**Task input:**

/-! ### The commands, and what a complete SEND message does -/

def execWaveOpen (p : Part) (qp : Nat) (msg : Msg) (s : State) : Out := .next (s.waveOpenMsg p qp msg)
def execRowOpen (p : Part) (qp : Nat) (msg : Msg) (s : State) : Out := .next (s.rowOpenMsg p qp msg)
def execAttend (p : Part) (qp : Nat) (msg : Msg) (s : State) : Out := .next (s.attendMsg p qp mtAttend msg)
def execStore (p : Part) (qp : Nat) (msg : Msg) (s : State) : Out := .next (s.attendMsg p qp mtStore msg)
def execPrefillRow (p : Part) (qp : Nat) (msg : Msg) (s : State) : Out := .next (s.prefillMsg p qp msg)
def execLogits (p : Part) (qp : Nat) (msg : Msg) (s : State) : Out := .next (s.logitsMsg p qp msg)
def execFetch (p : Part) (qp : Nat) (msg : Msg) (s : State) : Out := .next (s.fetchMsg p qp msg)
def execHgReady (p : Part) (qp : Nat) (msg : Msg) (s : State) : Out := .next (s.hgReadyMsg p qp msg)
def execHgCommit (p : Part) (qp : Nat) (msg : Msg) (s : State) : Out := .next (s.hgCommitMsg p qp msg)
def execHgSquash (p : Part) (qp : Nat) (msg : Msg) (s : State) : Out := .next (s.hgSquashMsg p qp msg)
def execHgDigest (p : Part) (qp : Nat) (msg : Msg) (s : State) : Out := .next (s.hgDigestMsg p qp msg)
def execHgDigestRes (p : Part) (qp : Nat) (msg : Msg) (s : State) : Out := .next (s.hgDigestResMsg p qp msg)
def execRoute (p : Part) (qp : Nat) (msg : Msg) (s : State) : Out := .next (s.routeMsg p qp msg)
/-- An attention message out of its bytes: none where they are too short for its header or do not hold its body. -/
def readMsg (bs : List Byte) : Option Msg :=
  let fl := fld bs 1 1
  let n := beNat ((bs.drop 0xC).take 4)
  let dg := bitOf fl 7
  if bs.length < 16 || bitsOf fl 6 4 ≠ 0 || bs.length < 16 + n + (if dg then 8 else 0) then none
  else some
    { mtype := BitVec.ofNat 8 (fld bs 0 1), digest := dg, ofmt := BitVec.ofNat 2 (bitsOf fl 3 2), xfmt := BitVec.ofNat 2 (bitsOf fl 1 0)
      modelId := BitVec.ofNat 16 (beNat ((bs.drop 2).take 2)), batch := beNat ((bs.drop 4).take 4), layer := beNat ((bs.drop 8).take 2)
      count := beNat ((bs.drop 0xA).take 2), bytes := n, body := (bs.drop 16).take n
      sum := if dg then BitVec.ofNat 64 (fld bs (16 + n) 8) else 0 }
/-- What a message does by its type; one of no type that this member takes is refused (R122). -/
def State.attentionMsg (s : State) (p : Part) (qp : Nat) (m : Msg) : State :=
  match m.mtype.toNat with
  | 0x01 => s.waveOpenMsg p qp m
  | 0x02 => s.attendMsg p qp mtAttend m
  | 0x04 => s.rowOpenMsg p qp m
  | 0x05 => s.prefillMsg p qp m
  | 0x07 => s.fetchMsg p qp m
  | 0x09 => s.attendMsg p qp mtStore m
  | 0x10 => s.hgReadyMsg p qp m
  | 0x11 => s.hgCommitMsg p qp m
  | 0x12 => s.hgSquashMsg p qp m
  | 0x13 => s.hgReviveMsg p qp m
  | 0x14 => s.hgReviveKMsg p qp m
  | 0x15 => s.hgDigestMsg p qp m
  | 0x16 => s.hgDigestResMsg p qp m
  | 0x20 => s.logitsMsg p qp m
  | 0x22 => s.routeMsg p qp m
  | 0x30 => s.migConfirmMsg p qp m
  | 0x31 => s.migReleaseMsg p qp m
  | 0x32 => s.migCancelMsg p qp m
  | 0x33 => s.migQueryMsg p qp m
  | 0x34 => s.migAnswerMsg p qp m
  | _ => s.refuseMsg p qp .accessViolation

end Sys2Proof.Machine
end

--

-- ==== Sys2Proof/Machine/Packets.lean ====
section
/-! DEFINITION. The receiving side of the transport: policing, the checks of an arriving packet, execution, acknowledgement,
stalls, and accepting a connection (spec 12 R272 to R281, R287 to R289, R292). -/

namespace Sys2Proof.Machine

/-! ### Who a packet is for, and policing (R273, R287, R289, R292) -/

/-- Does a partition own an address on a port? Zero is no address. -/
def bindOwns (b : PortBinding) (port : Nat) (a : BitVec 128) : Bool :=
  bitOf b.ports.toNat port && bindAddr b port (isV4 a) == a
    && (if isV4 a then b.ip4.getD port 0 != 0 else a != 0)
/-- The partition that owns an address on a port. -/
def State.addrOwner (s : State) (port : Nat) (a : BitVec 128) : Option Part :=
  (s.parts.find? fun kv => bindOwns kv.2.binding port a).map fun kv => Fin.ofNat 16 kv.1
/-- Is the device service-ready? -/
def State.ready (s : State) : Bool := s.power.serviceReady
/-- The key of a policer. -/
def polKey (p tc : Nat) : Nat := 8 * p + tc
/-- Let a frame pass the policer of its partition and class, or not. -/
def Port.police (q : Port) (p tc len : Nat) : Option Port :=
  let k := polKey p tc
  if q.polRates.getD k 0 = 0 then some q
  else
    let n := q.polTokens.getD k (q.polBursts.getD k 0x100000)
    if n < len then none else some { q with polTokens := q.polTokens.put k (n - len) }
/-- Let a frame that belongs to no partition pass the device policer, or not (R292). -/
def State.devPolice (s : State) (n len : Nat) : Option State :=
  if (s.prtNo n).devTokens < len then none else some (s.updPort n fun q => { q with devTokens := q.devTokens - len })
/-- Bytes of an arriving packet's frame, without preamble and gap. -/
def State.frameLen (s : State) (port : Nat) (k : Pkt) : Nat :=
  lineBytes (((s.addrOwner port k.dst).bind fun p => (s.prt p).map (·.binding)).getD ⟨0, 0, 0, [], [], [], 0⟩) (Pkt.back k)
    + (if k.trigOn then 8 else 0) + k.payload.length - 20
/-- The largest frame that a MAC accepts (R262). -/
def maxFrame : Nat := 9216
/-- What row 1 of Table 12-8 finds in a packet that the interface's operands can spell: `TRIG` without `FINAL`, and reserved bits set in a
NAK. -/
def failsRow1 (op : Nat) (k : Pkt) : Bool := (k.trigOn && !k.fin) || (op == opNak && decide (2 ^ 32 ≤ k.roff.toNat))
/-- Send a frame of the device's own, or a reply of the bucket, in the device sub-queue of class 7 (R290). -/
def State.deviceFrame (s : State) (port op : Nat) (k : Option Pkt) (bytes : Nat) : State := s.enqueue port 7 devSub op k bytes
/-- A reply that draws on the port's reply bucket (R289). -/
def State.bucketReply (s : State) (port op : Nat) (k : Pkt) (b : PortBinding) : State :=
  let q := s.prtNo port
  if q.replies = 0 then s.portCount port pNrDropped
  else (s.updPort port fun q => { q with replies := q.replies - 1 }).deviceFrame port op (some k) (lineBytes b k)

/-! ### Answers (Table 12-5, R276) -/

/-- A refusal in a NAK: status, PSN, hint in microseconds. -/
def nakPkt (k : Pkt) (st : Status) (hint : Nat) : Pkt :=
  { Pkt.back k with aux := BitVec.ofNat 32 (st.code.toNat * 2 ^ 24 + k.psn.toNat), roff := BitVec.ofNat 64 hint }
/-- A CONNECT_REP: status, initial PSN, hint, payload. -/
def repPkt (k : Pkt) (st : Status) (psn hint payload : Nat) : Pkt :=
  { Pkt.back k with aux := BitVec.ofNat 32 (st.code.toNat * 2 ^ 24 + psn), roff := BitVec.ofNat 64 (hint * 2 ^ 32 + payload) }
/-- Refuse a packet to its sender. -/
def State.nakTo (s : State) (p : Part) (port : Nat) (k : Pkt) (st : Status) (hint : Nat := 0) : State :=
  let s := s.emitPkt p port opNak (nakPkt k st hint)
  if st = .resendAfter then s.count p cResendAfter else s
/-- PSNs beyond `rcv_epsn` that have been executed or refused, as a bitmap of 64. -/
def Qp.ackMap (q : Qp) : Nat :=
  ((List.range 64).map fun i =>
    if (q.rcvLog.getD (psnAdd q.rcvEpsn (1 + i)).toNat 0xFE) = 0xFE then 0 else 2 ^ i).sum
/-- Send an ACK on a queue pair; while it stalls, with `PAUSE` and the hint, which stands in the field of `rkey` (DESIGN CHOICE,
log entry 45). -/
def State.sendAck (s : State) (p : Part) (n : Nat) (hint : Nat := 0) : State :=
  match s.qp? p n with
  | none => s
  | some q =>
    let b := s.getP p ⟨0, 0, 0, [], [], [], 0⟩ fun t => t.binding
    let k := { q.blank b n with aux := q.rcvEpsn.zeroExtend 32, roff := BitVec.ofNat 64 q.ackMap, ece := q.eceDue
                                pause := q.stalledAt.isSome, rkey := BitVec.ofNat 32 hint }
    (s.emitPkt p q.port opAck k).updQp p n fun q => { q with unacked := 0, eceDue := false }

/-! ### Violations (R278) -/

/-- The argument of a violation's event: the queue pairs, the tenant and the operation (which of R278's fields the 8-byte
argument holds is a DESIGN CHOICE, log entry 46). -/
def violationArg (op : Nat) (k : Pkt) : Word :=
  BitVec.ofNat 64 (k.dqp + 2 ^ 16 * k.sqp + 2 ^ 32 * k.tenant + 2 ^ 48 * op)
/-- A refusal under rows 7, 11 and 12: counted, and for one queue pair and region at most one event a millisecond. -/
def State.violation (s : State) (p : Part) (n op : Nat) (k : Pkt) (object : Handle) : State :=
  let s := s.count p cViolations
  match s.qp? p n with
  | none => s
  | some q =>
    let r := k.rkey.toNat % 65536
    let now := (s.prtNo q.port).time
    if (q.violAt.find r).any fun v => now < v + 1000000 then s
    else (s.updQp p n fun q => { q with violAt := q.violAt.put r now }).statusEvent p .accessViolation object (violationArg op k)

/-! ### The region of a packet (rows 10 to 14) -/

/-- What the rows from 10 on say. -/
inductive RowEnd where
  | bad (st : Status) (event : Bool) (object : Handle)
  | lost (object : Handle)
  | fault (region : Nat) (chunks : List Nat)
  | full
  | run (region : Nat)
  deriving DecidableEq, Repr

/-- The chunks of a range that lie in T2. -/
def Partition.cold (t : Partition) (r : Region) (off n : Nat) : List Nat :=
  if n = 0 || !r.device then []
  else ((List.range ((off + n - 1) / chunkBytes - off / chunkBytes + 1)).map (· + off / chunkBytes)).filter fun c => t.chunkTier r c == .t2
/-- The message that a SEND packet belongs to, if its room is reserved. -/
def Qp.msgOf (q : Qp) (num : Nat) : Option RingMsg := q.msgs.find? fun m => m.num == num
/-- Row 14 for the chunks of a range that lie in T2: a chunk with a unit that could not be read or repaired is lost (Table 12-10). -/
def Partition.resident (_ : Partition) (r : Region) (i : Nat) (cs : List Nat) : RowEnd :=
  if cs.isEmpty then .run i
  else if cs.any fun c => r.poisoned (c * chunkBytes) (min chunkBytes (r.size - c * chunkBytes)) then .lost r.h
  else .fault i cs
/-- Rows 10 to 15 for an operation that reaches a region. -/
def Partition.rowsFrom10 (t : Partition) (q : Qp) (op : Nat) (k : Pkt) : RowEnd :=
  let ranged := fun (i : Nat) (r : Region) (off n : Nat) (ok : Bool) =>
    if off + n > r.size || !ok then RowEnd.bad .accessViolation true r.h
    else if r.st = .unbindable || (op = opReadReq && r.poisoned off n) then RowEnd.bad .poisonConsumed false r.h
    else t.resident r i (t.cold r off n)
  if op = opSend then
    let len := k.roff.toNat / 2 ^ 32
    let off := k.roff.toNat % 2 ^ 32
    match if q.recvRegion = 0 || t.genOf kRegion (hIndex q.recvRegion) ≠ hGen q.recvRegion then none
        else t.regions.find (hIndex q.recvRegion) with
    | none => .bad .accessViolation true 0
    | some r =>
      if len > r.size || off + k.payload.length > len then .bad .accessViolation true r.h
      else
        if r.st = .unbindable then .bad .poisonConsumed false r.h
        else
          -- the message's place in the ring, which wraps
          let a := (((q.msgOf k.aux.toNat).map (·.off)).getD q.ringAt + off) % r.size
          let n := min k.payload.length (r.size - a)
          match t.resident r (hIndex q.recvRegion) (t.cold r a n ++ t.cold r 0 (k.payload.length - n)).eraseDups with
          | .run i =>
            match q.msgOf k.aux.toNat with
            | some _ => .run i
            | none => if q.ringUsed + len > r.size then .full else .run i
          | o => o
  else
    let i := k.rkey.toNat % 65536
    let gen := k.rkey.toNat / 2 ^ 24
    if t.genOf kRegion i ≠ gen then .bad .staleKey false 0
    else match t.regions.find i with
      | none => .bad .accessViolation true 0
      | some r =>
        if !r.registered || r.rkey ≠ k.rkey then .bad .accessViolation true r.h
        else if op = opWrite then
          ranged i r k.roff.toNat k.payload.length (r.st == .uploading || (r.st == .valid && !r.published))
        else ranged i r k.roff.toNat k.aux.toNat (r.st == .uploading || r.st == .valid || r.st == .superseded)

**Work request:**
Please return only the lines above, starting at the line that has "def execHgCommit (p" and ending at the line that has "0x10 => s.hgReadyMsg p qp m", keeping both and leaving each one unchanged.

**Exercise answer:**
def execHgCommit (p : Part) (qp : Nat) (msg : Msg) (s : State) : Out := .next (s.hgCommitMsg p qp msg)
def execHgSquash (p : Part) (qp : Nat) (msg : Msg) (s : State) : Out := .next (s.hgSquashMsg p qp msg)
def execHgDigest (p : Part) (qp : Nat) (msg : Msg) (s : State) : Out := .next (s.hgDigestMsg p qp msg)
def execHgDigestRes (p : Part) (qp : Nat) (msg : Msg) (s : State) : Out := .next (s.hgDigestResMsg p qp msg)
def execRoute (p : Part) (qp : Nat) (msg : Msg) (s : State) : Out := .next (s.routeMsg p qp msg)
/-- An attention message out of its bytes: none where they are too short for its header or do not hold its body. -/
def readMsg (bs : List Byte) : Option Msg :=
  let fl := fld bs 1 1
  let n := beNat ((bs.drop 0xC).take 4)
  let dg := bitOf fl 7
  if bs.length < 16 || bitsOf fl 6 4 ≠ 0 || bs.length < 16 + n + (if dg then 8 else 0) then none
  else some
    { mtype := BitVec.ofNat 8 (fld bs 0 1), digest := dg, ofmt := BitVec.ofNat 2 (bitsOf fl 3 2), xfmt := BitVec.ofNat 2 (bitsOf fl 1 0)
      modelId := BitVec.ofNat 16 (beNat ((bs.drop 2).take 2)), batch := beNat ((bs.drop 4).take 4), layer := beNat ((bs.drop 8).take 2)
      count := beNat ((bs.drop 0xA).take 2), bytes := n, body := (bs.drop 16).take n
      sum := if dg then BitVec.ofNat 64 (fld bs (16 + n) 8) else 0 }
/-- What a message does by its type; one of no type that this member takes is refused (R122). -/
def State.attentionMsg (s : State) (p : Part) (qp : Nat) (m : Msg) : State :=
  match m.mtype.toNat with
  | 0x01 => s.waveOpenMsg p qp m
  | 0x02 => s.attendMsg p qp mtAttend m
  | 0x04 => s.rowOpenMsg p qp m
  | 0x05 => s.prefillMsg p qp m
  | 0x07 => s.fetchMsg p qp m
  | 0x09 => s.attendMsg p qp mtStore m
  | 0x10 => s.hgReadyMsg p qp m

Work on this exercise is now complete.